Get a magnifying glass and look real close by the jumpers, most of the
time it will be printed on the board. Need to pay attention to = and -
if a light doesnt work, just turn it around, it wont hurt anything. Go to
makers website for the online manual. In hindsight you should have 
paid attention when you ripped the jumper wires off...lol


----------



## TechnoGuy27 (Dec 9, 2007)

Hi there;

If I recall the front-panel plug in the sony vaio case is all-in-one, where as the case i'm putting the motherboard into the power sw, reset sw, etc are all individiual. So therefore I didn't rip off anything. If sony would have ben nice to e on the phone about getting the settings, I wouldn't be here. But since they are no help whatever, I am asking nicely if someone would be willing to help me find the jumper settings on intel's website.
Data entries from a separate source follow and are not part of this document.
/-- A commit that passes every check takes effect on the link: DRX_ENABLE 0 returns it to Off and 1 lets it train; DRX_TRAIN in Down seeks
fresh; DRX_RETRAIN 1 and 2 retrain with cause 1, 2 marking it fresh; DRX_LOOPBACK enters its mode from Off or Down of an end that has a
node ID, mode 3 by seeking fresh, and 0 returns to the state it came from; DRX_EYE_CTRL starts a scan and reads busy, which ends with the
count, the dwell and whether the lane kept its lock; DRX_ERR_INJECT arms its corruption (R254, R257, R261, R262, R263, R264, R358). -/
def Obligations.DraixCommits : Prop :=
  (∀ (s : State) (w : World),
    (s.toChip.accepts w [⟨DRX_ENABLE, 0, 0⟩] = true → exec (.drxEnable w false) s = .next (s.committed w fun c => c.setFab (c.fab.link fun l =>
      let l1 := l.set DRX_ENABLE 0 0
      (l1.set PWR_VOTE_HW 4 (if l1.eng.ob DRX_LOOPBACK ≠ 0 then 1 else 0)).off)))
    ∧ (s.toChip.accepts w [⟨DRX_ENABLE, 0, 1⟩] = true → exec (.drxEnable w true) s = .next (s.committed w fun c => c.setFab (c.fab.link fun l =>
      ((l.set DRX_ENABLE 0 1).set PWR_VOTE_HW 4 1).tryStart)))
    ∧ (s.toChip.accepts w [⟨DRX_TRAIN, 0, 1⟩] = true → exec (.drxTrain w) s = .next (s.committed w fun c => c.setFab (c.fab.link fun l =>
      if l.st = 6 then l.freshSeek else l)))
    ∧ (s.toChip.accepts w [⟨DRX_RETRAIN, 0, 1⟩] = true → exec (.drxRetrainResume w) s = .next (s.committed w fun c => c.setFab (c.fab.link fun l => l.retrain 1 0 false)))
    ∧ (s.toChip.accepts w [⟨DRX_RETRAIN, 0, 2⟩] = true → exec (.drxRetrainFresh w) s = .next (s.committed w fun c => c.setFab (c.fab.link fun l => l.retrain 1 0 true)))
    ∧ (s.toChip.accepts w [⟨DRX_LOOPBACK, 0, 1⟩] = true → exec (.loopbackNearSerial w) s = .next (s.committed w fun c => c.setFab (c.fab.link fun l => l.loopback 1)))
    ∧ (s.toChip.accepts w [⟨DRX_LOOPBACK, 0, 2⟩] = true → exec (.loopbackNearParallel w) s = .next (s.committed w fun c => c.setFab (c.fab.link fun l => l.loopback 2)))
    ∧ (s.toChip.accepts w [⟨DRX_LOOPBACK, 0, 3⟩] = true → exec (.loopbackFarEnd w) s = .next (s.committed w fun c => c.setFab (c.fab.link fun l => l.loopback 3)))
    ∧ (s.toChip.accepts w [⟨DRX_LOOPBACK, 0, 0⟩] = true → exec (.loopbackExit w) s = .next (s.committed w fun c => c.setFab (c.fab.link fun l => l.loopback 0)))
    ∧ (∀ v, s.toChip.accepts w [⟨DRX_EYE_CTRL, 0, v⟩] = true → exec (.drxEyeCtrl w v) s = .next (s.committed w fun c => c.setFab (c.fab.link fun l =>
      (l.set DRX_EYE_BUSY 0 1).upd fun d => { d with eye := some { lane := bits v 3 0, dwell := bits v 25 20, ok := d.locks.any fun k => k.lane == bits v 3 0 } })))
    ∧ (∀ v, s.toChip.accepts w [⟨DRX_ERR_INJECT, 0, v⟩] = true → exec (.drxErrInject w v) s = .next (s.committed w fun c => c.setFab (c.fab.link fun l =>
      l.upd fun d => { d with inj := if bits v 23 8 = 0 then none else some { lane := bits v 3 0, syms := bits v 6 4, crc := bit v 7, left := bits v 23 8 } }))))
  ∧ (∀ (s : State) (x : EyeScan) (n : Nat), s.toChip.works = true → s.lnk.d.eye = some x →
      exec (.eyeScanComplete n) s = .next (s.effLink (((s.lnk.set DRX_EYE_BUSY 0 0).upd fun d => { d with eye := none }).set DRX_EYE_RESULT 0 (n % 2 ^ 48 + x.dwell * 2 ^ 48 + b2n x.ok * 2 ^ 56))))
  ∧ (∀ (l : Lnk) (v : Nat), v ≠ 0 → (l.st = 0 ∨ l.st = 6) → l.eng.ob DRX_ENABLE = 1 → l.regionOn = true → l.node ≠ 0xFF →
      let l1 := (l.set DRX_LOOPBACK 0 v).set PWR_VOTE_HW 4 1
      let l2 := l1.upd fun d => { d.discard with loopFrom := l1.st, patTx := 0, patRx := 0 }
      (v = 3 → l.loopback v = l2.freshSeek) ∧ (v ≠ 3 → l.loopback v = l2.loadEq.goto 7))
  ∧ (∀ l : Lnk, l.eng.ob DRX_LOOPBACK ≠ 0 →
      let l1 := (l.set DRX_LOOPBACK 0 0).set PWR_VOTE_HW 4 (if l.eng.ob DRX_ENABLE = 1 then 1 else 0)
      l.loopback 0 = ((l1.goto l1.d.loopFrom).upd fun d => { d.discard with attempt := none, settle := none, hushEnd := l.eng.ts + 10000 }).tryStart)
Because obviously I can't find them, =(( ray:


----------



## manic (Aug 2, 2005)

Sry, that does not sound good. Hopefully someone will chime in that 
has experience with that board. Did you look where I said with a 
magnyifing glass, you may get lucky.


----------



## TechnoGuy27 (Dec 9, 2007)

nothing availalbe unfortunately. :tongue:


----------